Summer stepped away from me. “Bud, go inside and get what he needs.”

“You sure?” he asked, as though nervous about leaving her with me.

“Go.” She sounded irritated. He went.

I squinted in her direction. I wanted privacy to make my call, but she didn’t seem ready to give it to me. “I’m glad you and Bud are still together,” I said.

“We’re married now,” she answered, her voice flat.

“That’s great.” There was nowhere for the conversation to go after that, so it just sat there. Now that we had stopped moving, my eyes began to sting even more. I raised my hands to rub them but thought better of it. “I need to make a call,” I said. “In private.”

She didn’t move. “To who?”

“Nobody you know.” Since she wasn’t moving away, I hopped off the gate and walked along the side of the truck to the wall. Then I started toward the sidewalk.

She trailed behind me.

“Wait by the truck, Summer,” I said. “I’m not kidding. This is a private call.”

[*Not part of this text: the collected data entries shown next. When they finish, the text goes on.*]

-- ==== Sys2Proof/Laws/PerInstr.lean ====
section
/-! SUPPORT. Laws/PerInstr.lean: what every row's encoding holds (30_encoding.md R70, R75, R78), one lemma for each
constructor of Instr. -/

namespace Sys2Proof.Laws

/-- The event word of a frame row or a FRAME is of kind 0b00; a drive row's frame passes the check and holds `ctl` = 0xFF,
the row's model byte and its fields. -/
def EncodeHeader.Statement (i : Instr) : Prop :=
  (i.isFrameRow = true → (encode i).kind = 0#2) ∧
  (∀ m rsv x y z, i.driveFields = some (m, rsv, x, y, z) →
    crcOk (encode i).payload = true ∧ ctlOf (encode i).payload = 0xFF#8 ∧ modelOf (encode i).payload = m ∧
    rsvOf (encode i).payload = rsv ∧ xOf (encode i).payload = x ∧ yOf (encode i).payload = y ∧
    zOf (encode i).payload = z)

/-- A row whose kind is 0 and whose payload is the sealed frame of its fields. -/
theorem encodeHeader_of_seal (i : Instr) (hk : i.kind = 0#2)
    (hp : ∀ m rsv x y z, i.driveFields = some (m, rsv, x, y, z) → encodeFrame i = sealFrame 0xFF#8 m rsv x y z) :
    EncodeHeader.Statement i := by
  refine ⟨fun _ => hk, fun m rsv x y z h => ?_⟩
  simp only [encode, hp m rsv x y z h, crcOk_sealFrame, ctlOf_sealFrame, modelOf_sealFrame, rsvOf_sealFrame,
    xOf_sealFrame, yOf_sealFrame, zOf_sealFrame, and_self]

/-- A row that is no drive row. -/
theorem encodeHeader_of_none (i : Instr) (hk : i.isFrameRow = true → i.kind = 0#2) (hd : i.driveFields = none) :
    EncodeHeader.Statement i :=
  ⟨hk, fun _ _ _ _ _ h => by rw [hd] at h; cases h⟩

/-- A drive row is encoded as the sealed frame of its fields. -/
theorem encodeFrame_drive {i : Instr} {m : Byte} {rsv : BitVec 16} {x y z : F32}
    (h : i.driveFields = some (m, rsv, x, y, z)) : encodeFrame i = sealFrame Config.driveSentinel m rsv x y z := by
  simp only [encodeFrame, h]

theorem EncodeHeader.frame (F : Frame) : EncodeHeader.Statement (.frame F) :=
  encodeHeader_of_none _ (fun _ => rfl) rfl

theorem EncodeHeader.driveM0 (rsv : BitVec 16) (x y z : F32) : EncodeHeader.Statement (.driveM0 rsv x y z) :=
  encodeHeader_of_seal _ rfl fun _ _ _ _ _ h => encodeFrame_drive h

theorem EncodeHeader.driveM1 (rsv : BitVec 16) (x y z : F32) : EncodeHeader.Statement (.driveM1 rsv x y z) :=
  encodeHeader_of_seal _ rfl fun _ _ _ _ _ h => encodeFrame_drive h

theorem EncodeHeader.driveM2 (rsv : BitVec 16) (x y z : F32) : EncodeHeader.Statement (.driveM2 rsv x y z) :=
  encodeHeader_of_seal _ rfl fun _ _ _ _ _ h => encodeFrame_drive h

theorem EncodeHeader.driveM3 (rsv : BitVec 16) (x y z : F32) : EncodeHeader.Statement (.driveM3 rsv x y z) :=
  encodeHeader_of_seal _ rfl fun _ _ _ _ _ h => encodeFrame_drive h

theorem EncodeHeader.driveM4 (rsv : BitVec 16) (x y z : F32) : EncodeHeader.Statement (.driveM4 rsv x y z) :=
  encodeHeader_of_seal _ rfl fun _ _ _ _ _ h => encodeFrame_drive h

theorem EncodeHeader.driveM5 (rsv : BitVec 16) (x y z : F32) : EncodeHeader.Statement (.driveM5 rsv x y z) :=
  encodeHeader_of_seal _ rfl fun _ _ _ _ _ h => encodeFrame_drive h

theorem EncodeHeader.driveM6 (rsv : BitVec 16) (x y z : F32) : EncodeHeader.Statement (.driveM6 rsv x y z) :=
  encodeHeader_of_seal _ rfl fun _ _ _ _ _ h => encodeFrame_drive h

theorem EncodeHeader.driveM7 (rsv : BitVec 16) (x y z : F32) : EncodeHeader.Statement (.driveM7 rsv x y z) :=
  encodeHeader_of_seal _ rfl fun _ _ _ _ _ h => encodeFrame_drive h

theorem EncodeHeader.driveM8 (rsv : BitVec 16) (x y z : F32) : EncodeHeader.Statement (.driveM8 rsv x y z) :=
  encodeHeader_of_seal _ rfl fun _ _ _ _ _ h => encodeFrame_drive h

theorem EncodeHeader.driveDflt09 (rsv : BitVec 16) (x y z : F32) : EncodeHeader.Statement (.driveDflt09 rsv x y z) :=
  encodeHeader_of_seal _ rfl fun _ _ _ _ _ h => encodeFrame_drive h

theorem EncodeHeader.driveDflt0A (rsv : BitVec 16) (x y z : F32) : EncodeHeader.Statement (.driveDflt0A rsv x y z) :=
  encodeHeader_of_seal _ rfl fun _ _ _ _ _ h => encodeFrame_drive h

theorem EncodeHeader.driveDflt0B (rsv : BitVec 16) (x y z : F32) : EncodeHeader.Statement (.driveDflt0B rsv x y z) :=
  encodeHeader_of_seal _ rfl fun _ _ _ _ _ h => encodeFrame_drive h

theorem EncodeHeader.driveM12 (rsv : BitVec 16) (x y z : F32) : EncodeHeader.Statement (.driveM12 rsv x y z) :=
  encodeHeader_of_seal _ rfl fun _ _ _ _ _ h => encodeFrame_drive h

theorem EncodeHeader.driveM13 (rsv : BitVec 16) (x y z : F32) : EncodeHeader.Statement (.driveM13 rsv x y z) :=
  encodeHeader_of_seal _ rfl fun _ _ _ _ _ h => encodeFrame_drive h

theorem EncodeHeader.driveM14 (rsv : BitVec 16) (x y z : F32) : EncodeHeader.Statement (.driveM14 rsv x y z) :=
  encodeHeader_of_seal _ rfl fun _ _ _ _ _ h => encodeFrame_drive h

theorem EncodeHeader.driveDflt0F (rsv : BitVec 16) (x y z : F32) : EncodeHeader.Statement (.driveDflt0F rsv x y z) :=
  encodeHeader_of_seal _ rfl fun _ _ _ _ _ h => encodeFrame_drive h

theorem EncodeHeader.driveDflt10 (lo : BitVec 4) (rsv : BitVec 16) (x y z : F32) : EncodeHeader.Statement (.driveDflt10 lo rsv x y z) :=
  encodeHeader_of_seal _ rfl fun _ _ _ _ _ h => encodeFrame_drive h

theorem EncodeHeader.driveDflt20 (lo : BitVec 5) (rsv : BitVec 16) (x y z : F32) : EncodeHeader.Statement (.driveDflt20 lo rsv x y z) :=
  encodeHeader_of_seal _ rfl fun _ _ _ _ _ h => encodeFrame_drive h

theorem EncodeHeader.driveDflt40 (lo : BitVec 6) (rsv : BitVec 16) (x y z : F32) : EncodeHeader.Statement (.driveDflt40 lo rsv x y z) :=
  encodeHeader_of_seal _ rfl fun _ _ _ _ _ h => encodeFrame_drive h

theorem EncodeHeader.driveDflt80 (lo : BitVec 7) (rsv : BitVec 16) (x y z : F32) : EncodeHeader.Statement (.driveDflt80 lo rsv x y z) :=
  encodeHeader_of_seal _ rfl fun _ _ _ _ _ h => encodeFrame_drive h

theorem EncodeHeader.stop (ctl model : Byte) (rsv : BitVec 16) (x y z : F32) : EncodeHeader.Statement (.stop ctl model rsv x y z) :=
  encodeHeader_of_none _ (fun _ => rfl) rfl

theorem EncodeHeader.badcrc (ctl model : Byte) (rsv : BitVec 16) (x y z : F32) (crc : U32) : EncodeHeader.Statement (.badcrc ctl model rsv x y z crc) :=
  encodeHeader_of_none _ (fun _ => rfl) rfl

theorem EncodeHeader.tick : EncodeHeader.Statement .tick :=
  encodeHeader_of_none _ (fun h => by cases h) rfl

theorem EncodeHeader.shutdown : EncodeHeader.Statement .shutdown :=
  encodeHeader_of_none _ (fun h => by cases h) rfl

theorem EncodeHeader.reset : EncodeHeader.Statement .reset :=
  encodeHeader_of_none _ (fun h => by cases h) rfl

end Sys2Proof.Laws
end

“You’re calling the cops, aren’t you?”

Out of reflex, I cursed at her. If that’s who she thought I was now, she couldn’t be trusted. It was the same as saying We are enemies.

My reaction must have mollified her a little. She sulkily stepped back, but not because she was afraid of me. I’d never known her to be afraid of anyone.

A young mother came toward me, navigating her baby stroller through the narrow space between the whitewashed wall and parked cars. I stepped around her, then looked toward the truck.